6 Mayıs 2015 Çarşamba

Mavi Oktav Defterleri pdf


Yazar:Franz Kafka
Sayfa sayısı:51


Link: https://yadi.sk/i/wUg-8sEegSxG9


Alıntılar:


Ölümün yaptığı en büyük zulüm: kolay anlaşılan bir son, gerçek acıyı doğurur. Ölüm döşeğinin çevresindeki ağlayıp sızlamalar, gerçek bir ölümün orada gerçekleşmemiş olmasından şikayet anlamındadır. Hala bu ölümlerle yetinmemiz, bu oyunu sürdürmemiz gerekir.

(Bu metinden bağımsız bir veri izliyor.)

-- ==== Sys2Proof/Machine/Control.lean ====
section
/-! DEFINITION. NOP, SURF_ALLOC and SURF_SEAL (40_control.md). -/

namespace Sys2Proof.Machine

/-- NOP (R100). -/
def execNop (s : State) : Result := s.unlessLocked fun s => .next (s.complete .ok)

/-- SURF_ALLOC (R103): `Alloc(h, W, H)` with W and H unsigned. -/
def execSurfAlloc (s : State) : Result :=
  s.unlessLocked fun s => s.allocThen s.dst s.allocW s.allocH id

/-- `DESC[h].RO <- 1` (R106, R107). -/
def State.seal (s : State) (h : Handle) : State := s.setDesc h { s.desc h with ro := true }

/-- SURF_SEAL (R106). -/
def execSurfSeal (s : State) : Result :=
  s.unlessLocked fun s =>
    if (s.desc s.dst).valid = false then .next s.completeSentinel
    else .next ((s.seal s.dst).complete .ok)

end Sys2Proof.Machine
end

Aile yaşamı, arkadaşlık, evlilik, meslek, edebiyat gibi ne varsa her şeyde başarısız olmamın, hatta başarısız bile olamayışımın nedeni miskinlik, kötü niyet ya da beceriksizlik değil -gerçi bunların hepsinin de kendince bir rolü var bunda, çünkü "haşarat boşluktan doğar"- bütün bunlar değil, ayağımın altında bir zeminden, havadan, buyruktan yoksun oluşumdur. Benim ödevim bunları yaratmak, sadece belki, o zaman, elden kaçırdıklarımı ele geçirebileceğim için değil, ama elden kaçırdığım bir şey olmadığı için, çünkü ödev ödevdir nasıl olsa. Hatta bu en birincil ödevimizdir, ya da hiç değilse, bu ödevin yansıması, tıpkı, hava basıncının düşük olduğu yüksekliklere tırmanan birinin aniden çok uzaklardaki güneş ışığıyla karşılaşması gibi. istisnai ödev de değil; Kuşkusuz daha önceden bana yöneltildi. doğru, şimdiki ölçüde yöneltilmiş miydi, bilmiyorum. bildiğim kadarıyla, dünyaya gelirken evrensel insan zayıflığının dışında, yaşamın gerektiği hiçbir şey getirmemiştim yanımda. bu güçsüzlük ki, bir bakıma devcileyin güç- içinde, asla savaşma değil, Sadece temsil etme hakkını kendimde gördüğüm ve kuşkusuz kendime çok yakın bulduğum içinde yaşadığım çağın olumsuz özelliklerini gayretle özümsedim. ne bir parça olumlu, ne de olumluya devrilip aşırı olumsuz, bunlar benim kalıtımsal olarak pay almadığım şeyler. ben kierkegaard gibi, hıristiyanlığın artık iyice iki yana düşmüş eli tarafından yaşama salınmadım, ne de siyonistler gibi artık bizden uzaklaşarak uçup giden yahudi ibadet cübbesinin ucundan yakalayabildim. bir son ya da bir başlangıcım ben.


Atlasın özgür olduğunu düşünmesine izin verildi. dilediği an dünya yı omuzlarından atabilir ve çekip gidebilirdi. Fakat, o na verilen tek izin bunu düşünmesiydi.


Cennetten kovulduk, ama cennet yok edilmedi. kovulmuş olmakla şanslıyız. Çünkü, eğer kovulmasaydık cennetin yok edilmesi gerekecekti."